- INPUT FOR THIS TASK
/-- R97 to R99: the data of an accepted record is bounded by its own check. -/
theorem eventOk_canEvent (c : Config) (tail : List Byte) : EventOk c (canEvent tail) := by
  obtain ⟨hlen, hy⟩ | ⟨y, hy, hlen⟩ := canLayout_cases tail
  · simp only [canEvent, hy]
    exact ⟨rfl, Nat.succ_lt_succ hlen⟩
  · simp only [canEvent, hy]
    split_ifs with hl hdata
    · exact ⟨rfl, hl⟩
    · exact ⟨rfl, hdata⟩
    · refine eventOk_msgEvent c ?_
      simp only [BstRec.data, canRecord, maxData]
      omega

/-- R101 to R103: LL is bounded before it is compared with the data. -/
theorem eventOk_n2kEvent (c : Config) (tail : List Byte) : EventOk c (n2kEvent tail) := by
  obtain ⟨hlen, hy⟩ | ⟨y, hy, hlen⟩ := n2kLayout_cases tail
  · simp only [n2kEvent, hy]
    exact ⟨rfl, Nat.succ_lt_succ hlen⟩
  · simp only [n2kEvent, hy]
    split_ifs with hdata hll
    · exact ⟨rfl, hdata⟩
    · exact ⟨rfl, hll⟩
    · refine eventOk_msgEvent c ?_
      simp only [BstRec.data, n2kRecord, maxData]
      omega

/-- R47, R89: the row of a raw frame that has a first byte. -/
theorem decodeFrame_cons_cases (id : Byte) (tail : List Byte) :
    decodeFrame (id :: tail) = some (.bst93 tail) ∨ decodeFrame (id :: tail) = some (.bst94 tail) ∨
    decodeFrame (id :: tail) = some (.bst95 tail) ∨ decodeFrame (id :: tail) = some (.bstD0 tail) ∨
    (isBstId id = false ∧ decodeFrame (id :: tail) = some (.bstUnknown id tail)) := by
  simp only [decodeFrame]
  split_ifs with h93 h94 h95 hD0
  · exact .inl rfl
  · exact .inr (.inl rfl)
  · exact .inr (.inr (.inl rfl))
  · exact .inr (.inr (.inr (.inl rfl)))
  · exact .inr (.inr (.inr (.inr ⟨by simp [isBstId, h93, h94, h95, hD0], rfl⟩)))

/-- R89 to R91: the one event of a raw frame that fits. -/
theorem bstDecode_emits_eventOk (c : Config) {frame : List Byte}
    (hlen : frame.length ≤ c.maxFrame) :
    ∃ e, EventOk c e ∧ ∀ s, bstDecode frame s = emit e s := by
  cases frame with
  | nil => exact ⟨emptyFrameEvent, ⟨⟨rfl, rfl⟩, Nat.zero_lt_one⟩, fun _ => rfl⟩
  | cons id tail =>
    obtain hrow | hrow | hrow | hrow | ⟨hid, hrow⟩ := decodeFrame_cons_cases id tail
    · exact ⟨ngtEvent idBst93 .bst93 tail,
        eventOk_ngtEvent c rfl (fun _ => rfl) (fun _ => rfl) tail,
        fun _ => by simp only [bstDecode, hrow, runFrameRow, bst93]⟩
    · exact ⟨ngtEvent idBst94 .bst94 tail,
        eventOk_ngtEvent c rfl (fun _ => rfl) (fun _ => rfl) tail,
        fun _ => by simp only [bstDecode, hrow, runFrameRow, bst94]⟩
    · exact ⟨_, eventOk_canEvent c tail, fun _ => by simp only [bstDecode, hrow, runFrameRow, bst95]⟩
    · exact ⟨_, eventOk_n2kEvent c tail, fun _ => by simp only [bstDecode, hrow, runFrameRow, bstD0]⟩
    · exact ⟨unknownEvent id tail, ⟨hid, Nat.succ_pos _, hlen⟩,
        fun _ => by simp only [bstDecode, hrow, runFrameRow, bstUnknown]⟩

- WHAT TO WORK ON
The required output is the exact sequence of lines from the one containing "exact .inl rfl" through the end of the listing, both endpoints included.

- WRITTEN ANSWER
  · exact .inl rfl
  · exact .inr (.inl rfl)
  · exact .inr (.inr (.inl rfl))
  · exact .inr (.inr (.inr (.inl rfl)))
  · exact .inr (.inr (.inr (.inr ⟨by simp [isBstId, h93, h94, h95, hD0], rfl⟩)))

/-- R89 to R91: the one event of a raw frame that fits. -/
theorem bstDecode_emits_eventOk (c : Config) {frame : List Byte}
    (hlen : frame.length ≤ c.maxFrame) :
    ∃ e, EventOk c e ∧ ∀ s, bstDecode frame s = emit e s := by
  cases frame with
  | nil => exact ⟨emptyFrameEvent, ⟨⟨rfl, rfl⟩, Nat.zero_lt_one⟩, fun _ => rfl⟩
  | cons id tail =>
    obtain hrow | hrow | hrow | hrow | ⟨hid, hrow⟩ := decodeFrame_cons_cases id tail
    · exact ⟨ngtEvent idBst93 .bst93 tail,
        eventOk_ngtEvent c rfl (fun _ => rfl) (fun _ => rfl) tail,
        fun _ => by simp only [bstDecode, hrow, runFrameRow, bst93]⟩
    · exact ⟨ngtEvent idBst94 .bst94 tail,
        eventOk_ngtEvent c rfl (fun _ => rfl) (fun _ => rfl) tail,
        fun _ => by simp only [bstDecode, hrow, runFrameRow, bst94]⟩
    · exact ⟨_, eventOk_canEvent c tail, fun _ => by simp only [bstDecode, hrow, runFrameRow, bst95]⟩
    · exact ⟨_, eventOk_n2kEvent c tail, fun _ => by simp only [bstDecode, hrow, runFrameRow, bstD0]⟩
    · exact ⟨unknownEvent id tail, ⟨hid, Nat.succ_pos _, hlen⟩,
        fun _ => by simp only [bstDecode, hrow, runFrameRow, bstUnknown]⟩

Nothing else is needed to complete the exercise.